Jordan’s King Abdullah II wrote that Ali “fought hard, not only in the ring, but in life for his fellow citizens and civil rights”.

“The world has lost today a great unifying champion whose punches transcended borders and nations,” King Abdullah wrote on his Twitter account. Accompanying his tweet was a photo of Ali, King Hussein, Abdullah’s late father, and US president Gerald Ford – all in tuxedos.

Yet others in the region remember him for his boxing first, not his religion or politics.

“To me, he was primarily a boxing role model to follow,” said Mohammed Assem Faheem, a three-time youth heavyweight champion in his native Egypt.

“When I watched tapes of his fights, I focused on two things: His footwork and defence tactics. I could not copy them, they were too good for me,” said Faheem, 26 who is better known by his nickname, Konga.

To boxing coach Nashaat Nashed, 55, who is also a member of Egypt’s Coptic Christian minority, Ali was an inspiration. “God created him to box, not for anything else. I owe it to him that I took up boxing and that I fell in love with the sport.”

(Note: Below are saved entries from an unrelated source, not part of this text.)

theorem exists_delaySuccessor {s : State} (h : InDelayPhase s) : ∃ after, delaySuccessor s.ph = some after :=
  Option.ne_none_iff_exists'.mp fun hn => delaySuccessor_eq_none.mp hn h

/-- A cycle without reset in a delay phase is one cycle of that delay (40_sequencer.md R122). -/
theorem step_delayPhase {s : State} {after : Phase} (hr : rstLevel s = false)
    (hd : delaySuccessor s.ph = some after) :
    step s = .next (passCycles 1 (returning .none (delayCycle after s))) := by
  unfold delaySuccessor at hd
  split_ifs at hd with hhold hsettle hframe <;> cases hd
  · rw [step_of_phase hr (hhold ▸ decodePhase_phaseCode_hold), exec_hold, mapNext_next]
  · rw [step_of_phase hr (hsettle ▸ decodePhase_phaseCode_settle), exec_settle, mapNext_next]
  · rw [step_of_phase hr (hframe ▸ decodePhase_phaseCode_frame), exec_frame, mapNext_next]

section DelayPhase

variable {s : State} {after : Phase} (hd : delaySuccessor s.ph = some after)

include hd

/-- Up to `DLY` cycles of a delay phase count `DLY` down and change no other register (40_sequencer.md R124). -/
theorem cycles_counting {k : Nat} (hk : k ≤ s.dly.toNat) (hr : NoReset s k) : ∃ d r,
    cycles k s = .next (passCycles k { s with dly := d, result := r }) ∧ d.toNat = s.dly.toNat - k := by
  induction k with
  | zero => exact ⟨s.dly, s.result, rfl, rfl⟩
  | succ k ih =>
    obtain ⟨d, r, hrun, hcount⟩ := ih (Nat.le_of_succ_le hk) (noReset_mono hr k.le_succ)
    have hne : d ≠ 0 := fun h0 => by
      have := (dly_eq_zero_iff d).mp h0
      omega
    have hrst : rstLevel (passCycles k { s with dly := d, result := r }) = false :=
      (rstLevel_passCycles _ _).trans (hr k k.lt_succ_self)
    have hsub : (d - 1).toNat = d.toNat - 1 := dly_sub_one_toNat d hne
    refine ⟨d - 1, .none, ?_, by omega⟩
    rw [cycles_succ_of hrun, step_delayPhase hrst hd, delayCycle_of_ne_zero hne]
    exact congrArg _ (passCycles_passCycles k 1 { s with dly := d - 1, result := .none })

/-- A delay phase entered with `DLY = n` takes `n + 1` cycles and leaves for its successor (40_sequencer.md R124). -/
theorem cycles_delayPhase (hr : NoReset s (s.dly.toNat + 1)) : cycles (s.dly.toNat + 1) s =
    .next (passCycles (s.dly.toNat + 1) (returning .none (goTo after (loadDelay 0 s)))) := by
  obtain ⟨d, r, hrun, hcount⟩ := cycles_counting hd le_rfl (noReset_mono hr (Nat.le_succ _))
  obtain rfl : d = 0 := (dly_eq_zero_iff d).mpr (by omega)
  have hrst : rstLevel (passCycles s.dly.toNat { s with dly := 0, result := r }) = false :=
    (rstLevel_passCycles _ _).trans (hr _ (Nat.lt_succ_self _))
  rw [cycles_succ_of hrun, step_delayPhase hrst hd, delayCycle_of_zero rfl]
  exact congrArg _ (passCycles_passCycles s.dly.toNat 1 (returning .none (goTo after (loadDelay 0 s))))

/-- The first cycle with `rst = 1` ends a delay phase (20_memory.md R75). -/
theorem cycles_delayPhase_reset {k : Nat} (hk : k ≤ s.dly.toNat) (h : FirstResetAt s k) :
    cycles (k + 1) s = .next (passCycles (k + 1) (resetRegisters s)) := by
  obtain ⟨d, r, hrun, _⟩ := cycles_counting hd hk h.1
  have hrst : rstLevel (passCycles k { s with dly := d, result := r }) = true := (rstLevel_passCycles _ _).trans h.2
  rw [cycles_succ_of hrun, step_of_reset hrst]
  exact congrArg _ (passCycles_passCycles k 1 (resetRegisters s))

theorem blockingDelay_of_delaySuccessor (n : Nat) : blockingDelay n s = delayCycles after n s := by
  rw [blockingDelay, hd]

end DelayPhase

/-- Settles O13: the counting cycles, and the one that leaves, from the laws of a delay phase. -/
theorem delayPhaseLastsOneMoreThanLoaded : Obligations.DelayPhaseLastsOneMoreThanLoaded := by
  intro s now after hrow hs hr
  have hd : delaySuccessor s.ph = some after := hs ▸ delaySuccessor_of_row hrow
  refine ⟨fun k hk => ?_, _, cycles_delayPhase hd hr, rfl, rfl, ⟨rfl, rfl, rfl, rfl⟩, rfl⟩
  obtain ⟨d, r, hrun, hcount⟩ := cycles_counting hd hk (noReset_mono hr (Nat.le_succ_of_le hk))
  exact ⟨_, hrun, rfl, hcount, ⟨rfl, rfl, rfl, rfl⟩, rfl⟩

/-! ### `DELAY` -/

theorem exec_delay {n : Nat} (hn : n < 2 ^ Config.dlyWidth) (s : State) :
    exec (.delay n) s = .next (returning .none (blockingDelay n s)) := if_pos hn

theorem exec_delay_refused {n : Nat} (hn : 2 ^ Config.dlyWidth ≤ n) (s : State) :
    exec (.delay n) s = .refused .delayOperandTooWide := if_neg (Nat.not_lt.mpr hn)

theorem exec_delay_of_firstReset {n k : Nat} {s : State} (hn : n < 2 ^ Config.dlyWidth) (hp : InDelayPhase s)
    (hk : k ≤ n) (h : FirstResetAt s k) :
    exec (.delay n) s = .next (passCycles (k + 1) (resetRegisters s)) := by
  obtain ⟨after, hd⟩ := exists_delaySuccessor hp
  rw [exec_delay hn, blockingDelay_of_delaySuccessor hd, delayCycles_reset after hk h]
  rfl

/-- Settles O15: on both sides the whole wait, or the state after the reset that ends it. -/
theorem delayIsTheCyclesOfItsPhase : Obligations.DelayIsTheCyclesOfItsPhase := by
  intro s hp
  obtain ⟨after, hd⟩ := exists_delaySuccessor hp
  refine ⟨fun hr => ?_, fun k hk h => ?_⟩
  · rw [cycles_delayPhase hd hr, exec_delay s.dly.isLt, blockingDelay_of_delaySuccessor hd,
      delayCycles_noReset after hr]
    rfl
  · rw [cycles_delayPhase_reset hd hk h, exec_delay_of_firstReset s.dly.isLt hp hk h]

/-- A `DELAY` that no reset ends is the identity where no phase delays, and else waits and leaves for the successor
(40_sequencer.md R123). -/
theorem blockingDelay_of_not_performsReset {n : Nat} {s : State} (h : ¬ PerformsReset (.delay n) s) :
    (¬ InDelayPhase s ∧ blockingDelay n s = s) ∨
    (InDelayPhase s ∧ ∃ after, delaySuccessor s.ph = some after ∧
      blockingDelay n s = passCycles (n + 1) (goTo after (loadDelay 0 s))) := by
  rcases blockingDelay_cases n s with hid | ⟨hp, _, hwait⟩ | ⟨hp, k, hk, ⟨_, hrst⟩, _⟩
  · exact .inl hid
  · exact .inr ⟨hp, hwait⟩
  · refine absurd (.inr ⟨n, rfl, hp, fun hnr => ?_⟩) h
    exact Bool.false_ne_true ((hnr k (Nat.lt_succ_of_le hk)).symm.trans hrst)

/-- A `DELAY` that no reset ends takes a delay phase to its successor. -/
theorem blockingDelay_ph {n : Nat} {s : State} {now after : Phase} (h : ¬ PerformsReset (.delay n) s)
    (hs : s.ph = phaseCode now) (hd : delaySuccessor (phaseCode now) = some after) :
    (blockingDelay n s).ph = phaseCode after := by
  rw [← hs] at hd
  rcases blockingDelay_of_not_performsReset h with ⟨hnp, _⟩ | ⟨_, after', hd', e⟩
  · exact nomatch (delaySuccessor_eq_none.mpr hnp).symm.trans hd
  · cases hd.symm.trans hd'
    rw [e]
    rfl

/-- Settles O14: the two cases of a `DELAY` that no reset ends, the state after one that a reset ends, the refusal. -/
theorem delayWaitsAndChangesNoArchitecturalState : Obligations.DelayWaitsAndChangesNoArchitecturalState := by
  refine fun n s => ⟨fun hn => ⟨fun hnr => ?_, fun hp k hk h => ?_⟩, fun hn => exec_delay_refused hn s⟩
  · obtain ⟨harch, htrace⟩ := blockingDelay_frame hnr
    refine ⟨_, exec_delay hn s, harch, htrace, rfl, fun hs => blockingDelay_ph hnr hs rfl,
      fun hs => blockingDelay_ph hnr hs rfl, fun hs => blockingDelay_ph hnr hs rfl, fun hp => ?_, fun hnp => ?_⟩
    · rcases blockingDelay_of_not_performsReset hnr with ⟨hnp, _⟩ | ⟨_, _, _, e⟩
      · exact absurd hp hnp
      · rw [e]
        exact ⟨rfl, rfl, rfl⟩
    · rcases blockingDelay_of_not_performsReset hnr with ⟨_, e⟩ | ⟨hp, _⟩
      · rw [e]
        exact ⟨⟨rfl, rfl⟩, rfl, rfl⟩
      · exact absurd hp hnp
  · exact ⟨_, exec_reset s, exec_delay_of_firstReset hn hp hk h⟩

Nizam Zayed, 48, a Palestinian handyman at a gym in the West Bank city of Ramallah, said he watched most of Ali’s matches during the old days of black-and-white television.

“My generation liked Muhammed Ali because he was very good at boxing and because his name was Muhammed Ali and he was a Muslim.”

Pakistan’s cricket legend-turned-politician Imran Khan, writing a series of tweets mourning Ali’s death, described the boxer as the “greatest sportsman of all time” and a man of strong convictions. “Sportsmen have a limited career life span in which they can earn and Ali sacrificed it for his beliefs with courage and conviction.”

In Iraq, where Ali visited in 1990 to secure the release of 15 Americans who had been taken hostage by Saddam Hussein, retired heavyweight boxer Ismail Khalil mourned “the greatest”.

“Today marks the death of a great champion. It is sad day for the world of boxing. This champion does not represent America only, but the entire Islamic world too.”